Furthermore, there are these files to support development:
- src/Makefile:
- Generates C/C++ files from SWIG and Cython source files but does no C/C++ compiling.
- setup.py:
- A typical setuptools setup.py file.
- build_it:
- A three-line shell script that
* generates a file HTSeq/_version.py from the file VERSION.

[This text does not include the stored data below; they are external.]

theorem witness_BlocksRunToTheDrain_3 : ∃ (s : State) (e : Engine) (plot : Fin 17) (check : BlockCheck) (_ : Cycles) (q : PlotRec) (p : Product),
    (s.engGated = false) ∧ ((s.engine e).plots.find? (fun q => decide (q.plot = plot.val)) = some q) ∧ (s.product q.uid = some p) ∧ (s.engState e ∈ (if plot.val = 16 then [7] else [2, 3])) ∧ ((s.engine e).drainFrozen s.eng.products = false) ∧ ((s.engine e).allFed q p = true) ∧ (s.checkSeen p q.rect check ≠ .pass) :=
  ⟨mulSt 2 { EngRec.empty with plots := [plot 0 [panelA, panelB]] }, 3, 0, .engine false 1 0 true, noCyc, plot 0 [panelA, panelB], mulProd, by decide +kernel⟩

theorem witness_BlocksRunToTheDrain_4 : ∃ (s : State) (e : Engine) (cyc : Cycles) (b : BankRec) (p : Product),
    (s.engGated = false) ∧ (rising s.eng.engs = true) ∧ ((s.engine e).inDrain = some b) ∧ (s.product b.uid = some p) ∧
    let d := (s.countCycles e cyc).drainBlock e p b.rect b.acc
    (d.code = 0) :=
  ⟨mulSt 2 { EngRec.empty with banks := [bank1], draining := some 0 }, 3, noCyc, bank1, mulProd, all4 (by decide +kernel) (by decide +kernel)⟩

theorem witness_BlocksRunToTheDrain_5 : ∃ (s : State) (e : Engine) (_ : Cycles) (b : BankRec) (p : Product),
    (s.engGated = false) ∧ ((s.engine e).inDrain = some b) ∧ (s.product b.uid = some p) :=
  ⟨mulSt 2 { EngRec.empty with banks := [bank1], draining := some 0 }, 3, noCyc, bank1, mulProd, by decide +kernel⟩

theorem witness_BlocksRunToTheDrain_6 : ∃ (s : State) (e : Engine) (_ : BitVec 32) (_ : Bool) (_ : Cycles),
    (s.engGated = false) ∧ ((s.engine e).plots ≠ []) ∧ (s.engState e ≠ 7) :=
  ⟨mulSt 2 { EngRec.empty with plots := [plot 0 [panelA]] }, 3, 9, true, noCyc, by decide +kernel⟩

theorem witness_BlocksRunToTheDrain_7 : ∃ (s : State) (e : Engine) (l : Fin 256) (_ : BitVec 32) (_ : Bool) (_ : Cycles),
    (s.engGated = false) ∧ (s.engState e ≠ 7) ∧ (s.laneBusy e l = true) ∧ (s.laneLatch e l < 2) :=
  ⟨mulSt 2 { EngRec.empty with plots := [plot 0 [panelA]] }, 3, 0, 9, true, noCyc, by decide +kernel⟩

theorem witness_BlocksRunToTheDrain_8 : ∃ (s : State) (e : Engine) (_ : BitVec 32) (_ : Bool) (_ : Cycles),
    (s.engGated = false) ∧ ((s.engine e).plots ≠ []) ∧ (s.engState e = 7) :=
  ⟨mulSt 7 { EngRec.empty with plots := [plot 16 [panelA]] }, 3, 9, true, noCyc, by decide +kernel⟩

theorem witness_BlocksRunToTheDrain_9 : ∃ (s : State) (e : Engine) (_ : BitVec 32) (_ : Bool) (_ : Cycles),
    (s.engGated = false) ∧ ((s.engine e).drainFrozen s.eng.products = true) ∧ (s.engState e ≠ 8) :=
  ⟨mulSt 3 { EngRec.empty with plots := [plot 0 [panelA]], banks := [bank1, bank1] }, 3, 9, true, noCyc, by decide +kernel⟩

theorem witness_BlocksRunToTheDrain_10 : ∃ (s : State) (e : Engine) (k : SlotKey) (chain : Bool) (n : Fin 32) (_ : BitVec 32) (_ : Cycles) (f : Flight) (p : Product) (d : Nat × Nat),
    (s.engGated = false) ∧ (s.flightAt k chain n = some f) ∧ (s.product f.uid = some p) ∧ ((s.engine e).descriptors.find? (fun d => decide (d.1 = p.uid)) = some d) :=
  ⟨mulSt 2 { EngRec.empty with plots := [plot 0 [panelA]] }, 3, 1, false, 0, 9, noCyc, flight (word tMatmul [(304, 1)]), mulProd, (0, 0), by decide +kernel⟩

theorem witness_BlocksRunToTheDrain_11 : ∃ (s : State) (e : Engine) (k : SlotKey) (chain : Bool) (n : Fin 32) (_ : BitVec 32) (_ : Cycles) (f : Flight),
    (s.engGated = false) ∧ (s.flightAt k chain n = some f) ∧ (s.product f.uid = none) ∧ (dType f.word ∈ [tQuantise, tConvert]) ∧ (e.val ∈ s.enginesFor (slotCamp k) f.word) ∧ ((s.slot k).aborting = false) :=
  ⟨(aloft (flight quantWord)).setFld Reg.BRK_STATUS_STATE 2 3, 3, 1, false, 0, 9, noCyc, flight quantWord, by decide +kernel⟩

theorem witness_BlocksRunToTheDrain_12 : ∃ (s : State) (p : Product) (r : Rect) (_ : Fin 256) (_ : Fin 256) (elem : Nat) (index : Nat) (_ : Nat) (_ : Bool) (_ : Bool),
    (s.residues p r elem index 0 ≠ none) :=
  ⟨mulSt 2 EngRec.empty, { mulProd with word := 1 <<< 304 }, { row := 0, rows := 1, col := 0, cols := 1 }, 0, 0, 0, 0, 0, true, true, by decide +kernel⟩

theorem witness_SignalsFromPeersComplete_1 : ∃ (s : State) (pkt : Packet) (tagOk : Bool) (s0 : State) (c : Nat) (t : Nat),
    (pkt.pitch < 9) ∧ (s.takes pkt kindSignal = true) ∧ (s.accept pkt tagOk = (true, s0)) ∧ (pkt.body.length = 4) ∧
    let s1 := s0.wake
    (pkt.addr % 8 = 0) ∧ (region pkt.addr ≠ .control) ∧ (pkt.job = (s.job pkt.pitch).num) ∧ (pkt.job ≠ 0) ∧ (s1.signalTally pkt.pitch pkt.addr = some (c, t)) :=
  ⟨fab1, sigPkt 0 4, true, (fab1.accept (sigPkt 0 4) true).2, 0, 5, by decide +kernel, by decide +kernel, Prod.ext (by decide +kernel) rfl, by decide +kernel, by decide +kernel⟩

theorem witness_SignalsFromPeersComplete_2 : ∃ (s : State) (x : Parked),
    (s.sync.pool.find? (fun x => !s.signalWaits x) = some x) ∧ (s.fld Reg.LNT_STATUS_STATE = 0) ∧ (rising s.sync.tallies = true) ∧ (s.tallyReachable x.camp = true) ∧ (noWaiter s x.camp x.tally) ∧ (0 < x.amount) ∧
    let y := s.tally x.camp x.tally
    (y.count + x.amount ≤ y.limit) :=
  ⟨pooled 0, parked1 0, all4 (by decide +kernel) ⟨noWait rfl, by decide +kernel, by decide +kernel⟩⟩

theorem witness_SignalsFromPeersComplete_3 : ∃ (s : State) (n : Nat) (x : Parked),
    (s.sync.pool[n]? = some x) ∧ (s.signalWaits x = true) :=
  ⟨pooled 1, 0, parked1 1, by decide +kernel⟩

theorem witness_GuylineRoundsComplete_1 : ∃ (s : State) (guy : Guyline) (_ : BitVec 16),
    (s.roundComplete guy = true) ∧ (s.fld Reg.GUY_CFG_FABRIC guy = 0) ∧ (rising s.sync.guys = true) ∧ (rising s.slots = true) :=
  ⟨round 0 [1, 9], 0, 5, by decide +kernel⟩

theorem witness_GuylineRoundsComplete_2 : ∃ (s : State) (guy : Guyline) (_ : BitVec 16),
    (s.roundComplete guy = true) ∧ (s.fld Reg.GUY_CFG_FABRIC guy ≠ 0) ∧ ((∀ x ∈ s.sync.arriving, x.1 ≠ guy.val)) :=
  ⟨round 1 [1, 9], 0, 5, by decide +kernel⟩

theorem witness_GuylineRoundsComplete_3 : ∃ (s : State) (pkt : Packet) (tagOk : Bool) (_ : BitVec 16) (s1 : State),
    (s.takesMessage pkt 1 = true) ∧ (s.accept pkt tagOk = (true, s1)) ∧
    let b := ofBytes pkt.body
    let g := bits b 68 64
    let dev := bits b 123 112
    let j := s.job pkt.pitch
    (bits b 127 124 = 1) ∧ (s.fld Reg.GUY_CFG_PITCH g = pkt.pitch) ∧ (j.num = bits b 63 48) ∧ (j.num ≠ 0) ∧ (dev ∈ j.parts) ∧ (j.parts.head? = some s.devId) ∧ (s.fld Reg.GUY_CFG_FABRIC g ≠ 0) ∧ (bits b 31 0 = (s.guy g).fbRound) :=
  ⟨round 1 [1, 9], pkt kindMessage 1 0 0 (fbBody 1 9), true, 7, ((round 1 [1, 9]).accept (pkt kindMessage 1 0 0 (fbBody 1 9)) true).2, by decide +kernel, Prod.ext (by decide +kernel) rfl, by decide +kernel⟩

theorem witness_GuylineRoundsComplete_4 : ∃ (s : State) (pkt : Packet) (tagOk : Bool) (_ : BitVec 16) (s1 : State),
    (pkt.pitch < 9) ∧ (s.takesMessage pkt 1 = true) ∧ (s.accept pkt tagOk = (true, s1)) ∧
    let b := ofBytes pkt.body
    let g := bits b 68 64
    let j := s.job pkt.pitch
    (bits b 127 124 = 2) ∧ (s.fld Reg.GUY_CFG_PITCH g = pkt.pitch) ∧ (j.num = bits b 63 48) ∧ (j.num ≠ 0) ∧ (bits b 123 112 ∈ j.parts) ∧ (s.fld Reg.GUY_CFG_FABRIC g ≠ 0) ∧ (bits b 31 0 = (s.guy g).fbRound) ∧ (s.sync.arriving.any (fun x => decide (x.1 = g)) = true) ∧ (rising s.sync.guys = true) :=
  ⟨arriving [9, 1], pkt kindMessage 1 0 0 (fbBody 2 9), true, 7, ((arriving [9, 1]).accept (pkt kindMessage 1 0 0 (fbBody 2 9)) true).2, by decide +kernel, by decide +kernel, Prod.ext (by decide +kernel) rfl, by decide +kernel⟩

theorem witness_GuylineRoundsComplete_5 : ∃ (s : State) (guy : Guyline) (thr : Bool),
    (s.sync.arriving.find? (fun x => decide (x.1 = guy.val)) = some (guy.val, thr)) ∧ ((s.job (s.fld Reg.GUY_CFG_PITCH guy)).parts.head? ≠ some s.devId) ∧ (registersWf s) ∧ (s.fld Reg.FB_RESENDS (s.fld Reg.GUY_CFG_PITCH guy) + 1 < ctrMax) :=
  ⟨arriving [9, 1], 0, false, by decide +kernel⟩

theorem witness_GuylineRoundsComplete_6 : ∃ (s : State) (peg : Bool) (n : SlotKey),
    (s.campsGated = false) ∧
    let a := if peg then Agent.peg (n.val % 64) else Agent.slot n.val
    (((∃ w ∈ s.sync.waits, w.agent = a) ∨ ∃ w ∈ s.sync.guyWaits, w.agent = a)) ∧ (a ∉ s.sync.longWaits) :=
  ⟨round 0 [1], false, 1, by decide +kernel, Or.inr (by decide +kernel), by decide +kernel⟩

theorem witness_CommitOfAStepCompletes_1 : ∃ (s : State) (k : SlotKey) (x : StreamSlot) (r : StartRec) (w : Nat),
    (Issuing s k tCommit x r w) :=
  ⟨cmtSt 0, 1, nxt (cmtSt 0), rec1, commitWord, issues rfl (by decide +kernel)⟩

theorem witness_CommitOfAStepCompletes_2 : ∃ (s : State) (pkt : Packet) (tagOk : Bool) (s1 : State),
    (pkt.pitch < 9) ∧ (s.takesMessage pkt 2 = true) ∧ (s.accept pkt tagOk = (true, s1)) ∧
    let b := ofBytes pkt.body
    let p := pkt.pitch
    ((s.job p).num ≠ 0) ∧ (bits b 63 48 = (s.job p).num) ∧ (pkt.src ∈ (s.job p).parts) ∧ (pkt.src ≠ s.devId) ∧ (s1.sameAttempt p b = true) ∧ (bits (ofBytes pkt.body) 83 80 = voteReady) ∧ (s.leads pkt.pitch = true) :=
  ⟨(vote 1 [1, 9] { CommitRec.none with vote := 1 }), (cmtPkt voteReady 0 5), true, ((vote 1 [1, 9] { CommitRec.none with vote := 1 }).accept (cmtPkt voteReady 0 5) true).2, by decide +kernel, by decide +kernel, Prod.ext (by decide +kernel) rfl, by decide +kernel⟩

theorem witness_CommitOfAStepCompletes_2_abort : ∃ (s : State) (pkt : Packet) (tagOk : Bool) (s1 : State),
    (pkt.pitch < 9) ∧ (s.takesMessage pkt 2 = true) ∧ (s.accept pkt tagOk = (true, s1)) ∧
    let b := ofBytes pkt.body
    let p := pkt.pitch
    ((s.job p).num ≠ 0) ∧ (bits b 63 48 = (s.job p).num) ∧ (pkt.src ∈ (s.job p).parts) ∧ (pkt.src ≠ s.devId) ∧ (s1.sameAttempt p b = true) ∧ (bits (ofBytes pkt.body) 83 80 = voteAbort) ∧ (s.leads pkt.pitch = true) :=
  ⟨(vote 1 [1, 9] CommitRec.none), (cmtPkt voteAbort 0 5), true, ((vote 1 [1, 9] CommitRec.none).accept (cmtPkt voteAbort 0 5) true).2, by decide +kernel, by decide +kernel, Prod.ext (by decide +kernel) rfl, by decide +kernel⟩

theorem witness_CommitOfAStepCompletes_2_commit : ∃ (s : State) (pkt : Packet) (tagOk : Bool) (s1 : State),
    (pkt.pitch < 9) ∧ (s.takesMessage pkt 2 = true) ∧ (s.accept pkt tagOk = (true, s1)) ∧
    let b := ofBytes pkt.body
    let p := pkt.pitch
    ((s.job p).num ≠ 0) ∧ (bits b 63 48 = (s.job p).num) ∧ (pkt.src ∈ (s.job p).parts) ∧ (pkt.src ≠ s.devId) ∧ (s1.sameAttempt p b = true) ∧ (bits (ofBytes pkt.body) 83 80 = decideCommit) :=
  ⟨(vote 3 [9, 1] { CommitRec.none with vote := 1 }), (cmtPkt decideCommit 0 5), true, ((vote 3 [9, 1] { CommitRec.none with vote := 1 }).accept (cmtPkt decideCommit 0 5) true).2, by decide +kernel, by decide +kernel, Prod.ext (by decide +kernel) rfl, by decide +kernel⟩

theorem witness_CommitOfAStepCompletes_2_quash : ∃ (s : State) (pkt : Packet) (tagOk : Bool) (s1 : State),
    (pkt.pitch < 9) ∧ (s.takesMessage pkt 2 = true) ∧ (s.accept pkt tagOk = (true, s1)) ∧
    let b := ofBytes pkt.body
    let p := pkt.pitch
    ((s.job p).num ≠ 0) ∧ (bits b 63 48 = (s.job p).num) ∧ (pkt.src ∈ (s.job p).parts) ∧ (pkt.src ≠ s.devId) ∧ (s1.sameAttempt p b = true) ∧ (bits (ofBytes pkt.body) 83 80 = decideAbort) :=
  ⟨(vote 2 [9, 1] { CommitRec.none with vote := 1 }), (cmtPkt decideAbort 0 5), true, ((vote 2 [9, 1] { CommitRec.none with vote := 1 }).accept (cmtPkt decideAbort 0 5) true).2, by decide +kernel, by decide +kernel, Prod.ext (by decide +kernel) rfl, by decide +kernel⟩

theorem witness_CommitOfAStepCompletes_2_ack : ∃ (s : State) (pkt : Packet) (tagOk : Bool) (s1 : State),
    (pkt.pitch < 9) ∧ (s.takesMessage pkt 2 = true) ∧ (s.accept pkt tagOk = (true, s1)) ∧
    let b := ofBytes pkt.body
    let p := pkt.pitch
    ((s.job p).num ≠ 0) ∧ (bits b 63 48 = (s.job p).num) ∧ (pkt.src ∈ (s.job p).parts) ∧ (pkt.src ≠ s.devId) ∧ (s1.sameAttempt p b = true) ∧ (bits (ofBytes pkt.body) 83 80 = decideAck) ∧ (s.leads pkt.pitch = true) :=
  ⟨(vote 4 [1, 9] { CommitRec.none with vote := 1, decided := 1 }), (cmtPkt decideAck 0 5), true, ((vote 4 [1, 9] { CommitRec.none with vote := 1, decided := 1 }).accept (cmtPkt decideAck 0 5) true).2, by decide +kernel, by decide +kernel, Prod.ext (by decide +kernel) rfl, by decide +kernel⟩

* calls make in src to process src/Makefile
* runs setup.py build (see above)
- clean:
- Another two-line shell script to first call make clean in src and then
delete whatever setup.py may have written.
- test.py
- Performs all the deoctests in the documentation, using the example data in the
example_data directory.
Finally, there are these files
- VERSION:
- a one-line text-fil with the version number. It is read by setup.py, used
by build_it to generate the one-line Python file HTSeq/_version.py and
also used when building the documentation.
- MANIFEST.in:
- Brings some files to the attention of setup.py sdist which would otherwise not
be included
- LICENCE:
- The GPL, v3
- README:
- Points the user to the web site.
and these directories
- doc/:
- this documentation, in Sphinx reStructuredText format, and a Makefile to drive
Sphinx.
- example_files/:
- a few example files to be use by the doctests in the documentation.